» Exercise
Copy, word for word, the lines of the entries below between the one with "(hfits : ∀ r" and the one with "exact fun ⟨r, hr, hpast⟩", inclusive, and leave out everything else.

» Data records
/-- A command without operands passes the checks whatever the registers hold (R205, R236). -/
theorem checkOperands_of_noOperands (ho : hasOperands i = false) (l : Latch) (p : Platform) :
    checkOperands i l p = .noError := by simp [checkOperands, ho]

theorem badDim_eq_true (l : Latch) (p : Platform) :
    badDim l p = true ↔ l.w = 0 ∨ l.h = 0 ∨ p.maxWidth < l.w := by
  simp [badDim, or_assoc]

theorem any_not_fits_iff (rs : List Range) (n : Nat) :
    rs.any (fun r => !r.fits n) = true ↔ ∃ r ∈ rs, n < r.base + r.len := by
  simp [Range.fits]

theorem any_meets_iff (qs : List (Range × Range)) :
    qs.any (fun q => q.1.meets q.2) = true ↔
      ∃ q ∈ qs, q.1.base < q.2.base + q.2.len ∧ q.2.base < q.1.base + q.1.len := by
  simp [Range.meets]

/-- The dimensions are the first check of the operands (R233). -/
theorem checkOperands_badDim (ho : hasOperands i = true)
    (hdim : l.w = 0 ∨ l.h = 0 ∨ p.maxWidth < l.w) : checkOperands i l p = .badDim := by
  simp [checkOperands, ho, (badDim_eq_true l p).2 hdim]

/-- With good dimensions, a range that ends past MEM_SIZE is the error (R234). -/
theorem checkOperands_range (ho : hasOperands i = true) (hdim : badDim l p = false)
    (hrange : ∃ r ∈ usedRanges i l, p.memSize < r.base + r.len) :
    checkOperands i l p = .range := by
  rw [checkOperands, (any_not_fits_iff ..).2 hrange]
  simp [ho, hdim]

/-- With good dimensions and every range in memory, a pair that intersects is the error (R235). -/
theorem checkOperands_overlap (ho : hasOperands i = true) (hdim : badDim l p = false)
    (hfits : ∀ r ∈ usedRanges i l, r.base + r.len ≤ p.memSize)
    (hmeet : ∃ q ∈ overlapPairs i l,
      q.1.base < q.2.base + q.2.len ∧ q.2.base < q.1.base + q.1.len) :
    checkOperands i l p = .overlap := by
  have hrange : (usedRanges i l).any (fun r => !r.fits p.memSize) = false := by
    rw [Bool.eq_false_iff, Ne, any_not_fits_iff]
    exact fun ⟨r, hr, hpast⟩ => (hfits r hr).not_gt hpast
  rw [checkOperands, (any_meets_iff _).2 hmeet, hrange]
  simp [ho, hdim]

/-- Settles O12: the word, then the dimensions, the ranges and the pairs of ranges. -/
theorem checksInOrder : Obligations.ChecksInOrder := by
  refine fun l p => ⟨fun _ hd => checkLatch_of_illegal hd p, fun bz rnd hd => ?_,
    fun i hd ho => ?_⟩
  · rw [checkLatch_of_command hd, checkOperands_of_noOperands rfl]
  rw [checkLatch_of_command hd, ← badDim_eq_true, Bool.not_eq_true]
  refine ⟨fun hbad => checkOperands_badDim ho ((badDim_eq_true l p).1 hbad), fun hdim =>
    ⟨checkOperands_range ho hdim, fun hfits => ⟨checkOperands_overlap ho hdim hfits, ?_⟩⟩⟩
  exact fun hapart => (checkOperands_noError_iff l p ho).2 ⟨(badDim_eq_false l p).1 hdim, hfits,
    fun q hq => (Range.meets_eq_false q.1 q.2).2 (hapart q hq)⟩

/-! Rejection -/

theorem issueOrReject_of_error (hc : checkOperands i s.latch s.platform = e)
    (he : e ≠ .noError) : issueOrReject i s = reject e s := by
  rcases issueOrReject_cases i s with ⟨hpass, -⟩ | ⟨_, -, hfail, heq⟩
  · exact absurd (hc.symm.trans hpass) he
  · rw [heq, ← hfail, hc]

/-- An idle core's START for which a check of R236 fails is the rejection of the accepted state. -/
theorem startAction_of_error (hb : s.busy = false)
    (hc : checkLatch (acceptStart s).latch s.platform = e) (he : e ≠ .noError) :
    startAction s = .next (reject e (acceptStart s)) := by
  have hword : (acceptStart s).latch.cmd = s.cmd := rfl
  cases hd : decode s.cmd with
  | illegal why =>
    rw [startAction_of_illegal hb hd, ← hc, checkLatch_of_illegal (hword ▸ hd)]
  | command i =>
    rw [checkLatch_of_command (hword ▸ hd)] at hc
    have ho : hasOperands i = true := by
      by_contra hno
      exact he (hc.symm.trans (checkOperands_of_noOperands (Bool.eq_false_iff.2 hno) ..))
    rw [startAction_of_command hb hd, exec_idle (s := acceptStart s) hb ho,
      issueOrReject_of_error (s := acceptStart s) hc he]

/-- Settles O14: a rejection writes the status flags of the accepted state and nothing else. -/
theorem rejectedStart : Obligations.RejectedStart := by
  intro s e hb hc he
  refine ⟨_, startAction_of_error hb hc he, ?_⟩
  simp [acceptStart, stage_of_idle, hb, SameRegisters, SameSurroundings]

end Sys2Proof.Machine
end

section
/-!
The core while reset is asserted (R261): what a register access does, and O10 with the agent that
`mover_block` rules out.
-/

namespace Sys2Proof.Machine

variable {s : State}

theorem mover_ne_block_of_inReset (hr : s.inReset = true) : s.mover ≠ some .block := by
  intro hm
  obtain ⟨-, hreleased⟩ := mover_block hm
  exact absurd hr (by simp [hreleased])

theorem regWrite_of_inReset (hr : s.inReset = true) (size : BitVec 3) (off : BitVec 8) (v : Word) :
    regWrite size off v s = .next s := by simp [regWrite, hr]

theorem regRead_of_inReset (hr : s.inReset = true) (size : BitVec 3) (off : BitVec 8) :
    regRead size off s = 0#32 := by simp [regRead, hr]

/-- Settles O10: the block agent moves only out of reset, and no register access acts. -/
theorem heldInReset : Obligations.HeldInReset := fun _ hr =>
  ⟨mover_ne_block_of_inReset hr, regWrite_of_inReset hr, regRead_of_inReset hr⟩

end Sys2Proof.Machine
end

section
/-!
Host accesses to device memory (O43, O44): the accesses R79 forbids, and the addresses R60 does not
give device memory.
-/

namespace Sys2Proof.Machine

variable {s : State} {a : Nat}

/-- A host read of a byte the running command writes returns a draw and races the command (R79). -/
theorem hostMemRead_of_written (ha : a < s.platform.memSize) (hb : s.busy = true)
    (hw : inRanges s.latch.written a = true) :
    hostMemRead a s = .next (addReply (.mem a (Config.freeByte s.draws))
      { s with raced := true, draws := s.draws + 1 }) := by
  simp [hostMemRead, ha, hb, hw]

/-- Settles O43: a read of a write range races; a write races when its byte is in a used range. -/
theorem hostAccessToBuffersRaces : Obligations.HostAccessToBuffersRaces := by
  intro s a v hb ha
  refine ⟨fun hw => ⟨_, hostMemRead_of_written ha hb hw, rfl, rfl, rfl, rfl⟩,
    fun hu => ⟨_, hostMemWrite_of_lt v ha, ?_⟩, fun hu => ⟨_, hostMemWrite_of_lt v ha, ?_⟩⟩
  · simp [hb, hu]
  · simp [hu]

/-- Settles O44: both accesses check the address first. -/
theorem accessPastMemoryFaults : Obligations.AccessPastMemoryFaults := fun _ _ _ ha =>
  ⟨if_neg ha.not_gt, if_neg ha.not_gt⟩

end Sys2Proof.Machine
end

section
/-!
The assertion of reset (O9): every register at its reset value, and the write ranges of an abandoned
command spoiled.
-/

namespace Sys2Proof.Machine

variable {s : State}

» Answer section
    (hfits : ∀ r ∈ usedRanges i l, r.base + r.len ≤ p.memSize)
    (hmeet : ∃ q ∈ overlapPairs i l,
      q.1.base < q.2.base + q.2.len ∧ q.2.base < q.1.base + q.1.len) :
    checkOperands i l p = .overlap := by
  have hrange : (usedRanges i l).any (fun r => !r.fits p.memSize) = false := by
    rw [Bool.eq_false_iff, Ne, any_not_fits_iff]
    exact fun ⟨r, hr, hpast⟩ => (hfits r hr).not_gt hpast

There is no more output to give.